### EXERCISE
Could you copy out all the lines in the material below where the word "bump" occurs?
----------------
/-- The reads of a pass have landed: pad, then run its program. -/
def Block.padAndRun (b : Block) (t : Nat) (l : Launch) (p : Pass) : Block :=
  let x := b.tile t
  let pinned := decide (b.eff (pgTile t) F.TIL_ASSIGN.PINNED = 1)
  let y := (padded (operands l.recs) pinned).foldl (fun x o => x.padOperand l.raw p o) x
  (b.setTile t y).runPass t l p

/-- Begin a pass: stage its tiles, or pad and run at once. -/
def Block.startPass (b : Block) (t : Nat) (l : Launch) : Block :=
  match l.passes with
  | [] => b.finishLaunch t l 0 0xFF 0
  | p :: _ =>
    let pinned := decide (b.eff (pgTile t) F.TIL_ASSIGN.PINNED = 1)
    let ps := stagePieces l.raw (padded (operands l.recs) pinned) p
    if ps.isEmpty then b.padAndRun t l p
    else
      (b.setTile t { b.tile t with launch := some l, wait := some .staging }).newXfer
        { xfer0 (.stage t) .read with pieces := ps, group := t, part := b.tilePart t, page := tileClu t }

/-- The staging of a pass has ended. One that failed ends the launch, whose record gives the passes that ran before and the BUCKET of the
last of them (R139, R146). -/
def Block.stageDone (b : Block) (t status : Nat) : Block :=
  let x := b.tile t
  match x.launch, x.wait with
  | some l, some .staging =>
    if status ≠ 0 then b.finishLaunch t l (0x21 + 256 * status) l.past (l.total - l.passes.length)
    else
      match l.passes with
      | p :: _ => b.padAndRun t l p
      | [] => b.finishLaunch t l 0 0xFF 0
  | _, _ => b

/-- The next tile of a ZERO_FILL, or ZERO_SKIP when all are written (R140). -/
def Block.fillNext (b : Block) (t : Nat) (l : Launch) : Block :=
  match l.fill with
  | [] => b.finishLaunch t l 0x01 0xFF 0
  | (a, bs) :: rest =>
    (b.setTile t { b.tile t with launch := some { l with fill := rest }, wait := some .zeroFill }).newXfer
      { xfer0 (.zeroFill t) .write with pieces := [{ addr := a, len := bs.length, sram := 0 }], data := [bs], group := t
                                        part := b.tilePart t, page := tileClu t }

/-- One write of a ZERO_FILL has ended. -/
def Block.fillDone (b : Block) (t status : Nat) : Block :=
  let x := b.tile t
  match x.launch, x.wait with
  | some l, some .zeroFill =>
    if status ≠ 0 then b.finishLaunch t l (0x21 + 256 * status) 0xFF 0 else b.fillNext t l
  | _, _ => b

/-- A dynamic size is zero: ZERO_SKIP, with the outputs zero-filled when ZERO_FILL = 1 (R138, R140). -/
def Block.zeroSkip (b : Block) (t : Nat) (l : Launch) (os : List Operand) : Block :=
  if !bit (odFlags l.raw) 0 then b.finishLaunch t l 0x01 0xFF 0
  else
    let outs := os.filter (fun o => decide (o.use = 2) && o.padEn)
    let tiles (o : Operand) : Nat := ceilDiv (odBucket l.raw o.padDim 0) 128
    let x := b.tile t
    let y := (outs.filter Operand.loc).foldl (fun x o =>
      (List.range (tiles o)).foldl (fun (x : Tile) k => x.wr (o.addr + k * o.stride) (zeroTile x o)) x) x
    let rack := (outs.filter (fun o => !o.loc)).flatMap (fun o =>
      (List.range (tiles o)).map (fun k => (o.addr + k * o.stride, zeroTile x o)))
    (b.setTile t y).fillNext t { l with fill := rack }

/-- The bucket entry of a pass as a program address (R133). -/
def Block.entryPc (b : Block) (t : Nat) (d : List Byte) (p : Pass) : Option Nat :=
  let e := rd32 (b.tile t).byte (odEntryTab d + 4 * (p.i0 * 8 + p.i1))
  let pc := b.eff (pgTile t) F.TIL_PROG.PROG_BASE * 8 + e
  if e % 8 = 0 ∧ pc < sramSize then some pc else none

/-- An operation that applies a starter (R311): the status with which it ends before its program runs, 0 where the tenant of its length-table
entry has no starter at the layer or the record is good. The tile reads the tenant's record in the active table (R307).
Log entry 98 (DEDUCED, unsafe). -/
def Block.starterStatus (b : Block) (t : Nat) (bd d : List Byte) : Block × Nat :=
  if odSrc d 0 % 16 ≠ 3 then (b, 0)
  else
    match Config.starterLayer (field bd 2 1) (field d 0 4) with
    | none => (b, 0)
    | some l =>
      let (b1, st1, e) := b.shapeRead t (field bd 0x20 8 + 16 * (odSrc d 0 / 16)) 16
      if st1 ≠ 0 then (b1, 0x21 + 256 * st1)
      else
        let (b2, st2, r) := b1.shapeRead t (b1.eff (pgPart (b1.tilePart t)) F.SRV_TEN_ACT.TEN_ACT + 64 * (field e 2 2 % 4096)) 64
        if st2 ≠ 0 then (b2, 0x21 + 256 * st2)
        else if !bit (field r 0 1) 1 ∨ field r 6 2 ≤ l then (b2, 0)
        else
          let (b3, st3, h) := b2.shapeRead t (field r 8 8 + l * starterSlot) 64
          if st3 ≠ 0 then (b3, 0x21 + 256 * st3)
          else
            let hidden := match SMap.find b3.bread (field bd 2 1) with
              | some x => field x.desc 4 4
              | none => 0
            (b3, if (starterHeader h).bad hidden then 0x23 else 0)

/-- Sizes are known: passes, capacity, and the first pass (R137, R145). -/
def Block.launchSized (b : Block) (t : Nat) (bd : List Byte) (l : Launch) (n0 n1 : Nat) : Block :=
  let d := l.raw
  let dyn (i : Nat) : Bool := decide (odNb d i ≠ 0)
  let past (i n : Nat) : Bool := dyn i && decide (odBmax d i < n)
  let p (i n : Nat) : Nat := if past i n then ceilDiv n (odBmax d i) else 1
  if (dyn 0 && decide (n0 = 0)) || (dyn 1 && decide (n1 = 0)) then b.zeroSkip t l (operands l.recs)
  else if (past 0 n0 && !odSplit d 0) || (past 1 n1 && !odSplit d 1) then b.finishLaunch t l (0x10 + 256) 0xFF 0
  else if 255 < p 0 n0 * p 1 n1 then b.finishLaunch t l (0x10 + 512) 0xFF 0
  else
    let ps := passesOf d n0 n1 (p 0 n0) (p 1 n1)
    let pcs := ps.map (b.entryPc t d)
    if pcs.any Option.isNone then b.finishLaunch t l (0x13 + 256 * 0xA) 0xFF 0
    else if ps.any (fun q => decide (b.eff (pgTile t) F.TIL_SPILL.SPILL_TILES < accNeed d q.i0)) then
      b.finishLaunch t l 0x11 0xFF 0
    else
      let ps' := List.zipWith (fun (q : Pass) pc => { q with pc := pc.getD 0 }) ps pcs
      let (b1, st) := b.starterStatus t bd d
      if st ≠ 0 then b1.finishLaunch t l st 0xFF 0 else b1.startPass t { l with passes := ps', total := ps'.length }

/-- A launch that has no place for a completion record (R146): steps 2 to 5 of R147. -/
def Block.launchNoRecord (b : Block) (t status opId : Nat) (e : ScoreEntry) (failed : Bool) : Block :=
  (b.tileIdle t).launchDone t status opId 0xFF 0 0 0 none e failed

/-- The shape layer at a program start (R137). `barrier` is the failure code of the entry's barrier, 0 for none: a program start released
by a failed barrier arrives failed at its own, however its launch ends (R169). -/
def Block.shapeLaunch (b : Block) (t : Nat) (e : ScoreEntry) (barrier : Nat) : Block :=
  match (b.tile t).bakeDesc with
  | none => ((b.reportTile t 0x0120).tileIdle t).arriveEntry e (decide (barrier ≠ 0))
  | some bda =>
    let failed := decide (barrier ≠ 0)
    let (b1, st1, bd) := b.shapeRead t bda 128
    if st1 ≠ 0 then ((b1.reportTile t 0x0120 st1).tileIdle t).arriveEntry e failed
    else
      let (b2, st2, d) := b1.shapeRead t e.desc 128
      if st2 ≠ 0 then b2.launchNoRecord t (0x21 + 256 * st2) 0xFFFFFFFF e failed
      else
        let opId := field d 0 4
        let (b3, st3, sb) := b2.shapeRead t (field bd 0x60 8 + odSlotOff d + 2 * t) 2
        if st3 ≠ 0 then b3.launchNoRecord t (0x21 + 256 * st3) opId e failed
        else if leNat sb = 0xFFFF then b3.launchNoRecord t (0x13 + 256 * 9) opId e failed
        else
          let slot := leNat sb
          let l : Launch := { raw := d, recs := [], opId := opId, slot := slot, comp := field bd 0x58 8 + odCompOff d + 16 * slot
                              n0 := 0, n1 := 0, passes := [], total := 0, past := 0xFF, fill := [], entry := e }
          if barrier ≠ 0 then
            ((b3.tileIdle t).launchDone t (0x22 + 256 * barrier) opId 0xFF 0 0 0 (some l.comp) e true)
          else
            let here := (b3.localOff (odOpnd d)).isSome
            let nOk := decide (1 ≤ odNopnd d) && decide (odNopnd d ≤ 8) && here
            let (b4, st4, recs) := if nOk then b3.shapeRead t (odOpnd d) (32 * odNopnd d) else (b3, 0, [])
            if st4 ≠ 0 then b4.finishLaunch t l (0x21 + 256 * st4) 0xFF 0
            else
              let os := operands recs
              let pg := pgTile t
              let st := staticStatus d os here (b4.eff pg F.TIL_SPILL.SPILL_BASE) (b4.eff pg F.TIL_SPILL.SPILL_TILES)
                (decide (b4.eff pg F.TIL_ASSIGN.PINNED = 1))
              let l := { l with recs := recs }
              if st ≠ 0 then b4.finishLaunch t l st 0xFF 0
              else
                let (b5, s0, n0) := if odNb d 0 = 0 then (b4, 0, 1) else b4.sizeOf t bd (odSrc d 0)
                if s0 ≠ 0 then b5.finishLaunch t l s0 0xFF 0
                else
                  let (b6, s1, n1) := if odNb d 1 = 0 then (b5, 0, 1) else b5.sizeOf t bd (odSrc d 1)
                  let l := { l with n0 := if odNb d 0 = 0 then 0 else n0 }
                  if s1 ≠ 0 then b6.finishLaunch t l s1 0xFF 0
                  else
                    let l := { l with n1 := if odNb d 1 = 0 then 0 else n1 }
                    b6.launchSized t bd l n0 n1

/-- A due retirement can take effect: it takes precedence over a program start in the same cycle (R125, R129). -/
def Tile.retireReady (x : Tile) : Bool :=
  x.retireNow && (decide (x.seq = .idle) || decide (x.seq = .err))

/-- A tile's registers and accumulators are zero: after a Knock run (R125). -/
def Tile.clearRegs (x : Tile) : Tile :=
  { x with sregs := [], vregs := [], acc := [], wbuf0 := none, wbuf1 := none, rowCtx := none }

/-- PROG_START: the oldest fired program start of a tile sets up its program (R94, R121, R125) and runs the shape layer. -/
def Block.progStart (b : Block) (t : Nat) : Block :=
  let x := b.tile t
  if x.seq = .run ∨ x.seq = .retired ∨ x.retireReady then b
  else
    match b.takeFired t 1 with
    | none => b
    | some (e, b1) =>
      let fail := if e.waitBar = 0 then 0 else b.barFailed e.part e.waitBar
      let y := if x.seq = .knock then x.clearRegs else x
      let late := b.hearthAt t - e.launch
      let pg := pgTile t
      let b0 := if x.seq = .knock then (b1.bump pgFlt F.FLT_KERR.KNOCK_ABORTS).trace 4 0x0F05 pg t (some (b.tilePart t)) 2 else b1
      let b2 := b0.setTile t { y with
        seq := .run, wait := none, launch := none, pc := b.eff pg F.TIL_PROG.PROG_BASE * 8
        sregs := [(1, BitVec.ofNat 64 e.desc), (2, BitVec.ofNat 64 e.launch)], vregs := [], rowCtx := none
        tenant := 0, zpW := [], zpA := [], launchTick := e.launch, lateness := late }
      let b3 := if 4 < late then
          (((b2.bump pg F.TIL_LATE.LATE_CNT).put pg F.TIL_LATE.LATE_MAX (max (b2.eff pg F.TIL_LATE.LATE_MAX) (min late 0xFFFF))).raise pg 2).trace
            1 0x0F02 pg t (some (b.tilePart t)) (min late 0xFFFF)
        else b2
      (b3.riseStart t e).shapeLaunch t e fail

/-! ### Waiting for transfers, and END (R118) -/

/-- The tags of a mask all have no transfer in flight. -/
def Tile.tagsIdle (x : Tile) (mask : Nat) : Bool := (bitIndices 16 mask).all (fun g => decide ((x.tag g).inflight = 0))

/-- The program tags. -/
def progTags : Nat := 0xFFF

/-- WAITT's result, and the statuses cleared. -/
def Tile.waitDone (x : Tile) (mask rd : Nat) : Tile :=
  let st := ((bitIndices 16 mask).find? (fun g => decide ((x.tag g).status ≠ 0))).map (fun g => (x.tag g).status)
  let y := (bitIndices 16 mask).foldl (fun (x : Tile) g => x.setTag g { x.tag g with status := 0 }) x
  y.resume rd (st.getD 0)

/-- The program of a pass has ended: the next pass, or the end of the launch. -/
def Block.endProgram (b : Block) (t : Nat) : Block :=
  let x := b.tile t
  match x.launch with
  | none => b.tileIdle t
  | some l =>
    match l.passes with
    | _ :: p :: rest => b.startPass t { l with passes := p :: rest, past := l.bucket }
    | _ => b.finishLaunch t l 0 l.bucket l.total

/-- A tile whose wait for transfers is over goes on. -/
def Block.wakeTile (b : Block) (t : Nat) : Block :=
  let x := b.tile t
  match x.wait with
  | some (.ufence _) => if x.tagsIdle progTags then b.setTile t { x with wait := none, pc := x.pc + 8 } else b
  | some (.waitt mask rd) => if x.tagsIdle mask then b.setTile t (x.waitDone mask rd) else b
  | some .ending => if x.tagsIdle progTags then b.endProgram t else b
  | _ => b

/-- A waiting instruction: it waits, and goes on at once when nothing is in flight. -/
def Block.waitInsn (b : Block) (t : Nat) (w : TWait) : Block :=
  if !b.canIssue t ∨ sramSize ≤ (b.tile t).pc then b.insnReg t (fun x => .ok x 0)
  else (b.tileWait t w).wakeTile t

/-- UFENCE: only DMA can still run when it issues; matrix, vector and Score push operations complete as they issue. -/
def Block.ufence (b : Block) (t : Nat) (imm : Nat) : Block :=
  if bit imm 2 then b.waitInsn t (.ufence (imm % 16)) else b.insnReg t (fun x => .ok x 0)

/-- WAITT. -/
def Block.waitt (b : Block) (t sd imm : Nat) : Block := b.waitInsn t (.waitt (imm % 2 ^ 16) sd)

/-- END. -/
def Block.endInsn (b : Block) (t : Nat) : Block := b.waitInsn t .ending

end Sys2Proof.Machine
end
----------------
### TASK RESULT
      let b0 := if x.seq = .knock then (b1.bump pgFlt F.FLT_KERR.KNOCK_ABORTS).trace 4 0x0F05 pg t (some (b.tilePart t)) 2 else b1
          (((b2.bump pg F.TIL_LATE.LATE_CNT).put pg F.TIL_LATE.LATE_MAX (max (b2.eff pg F.TIL_LATE.LATE_MAX) (min late 0xFFFF))).raise pg 2).trace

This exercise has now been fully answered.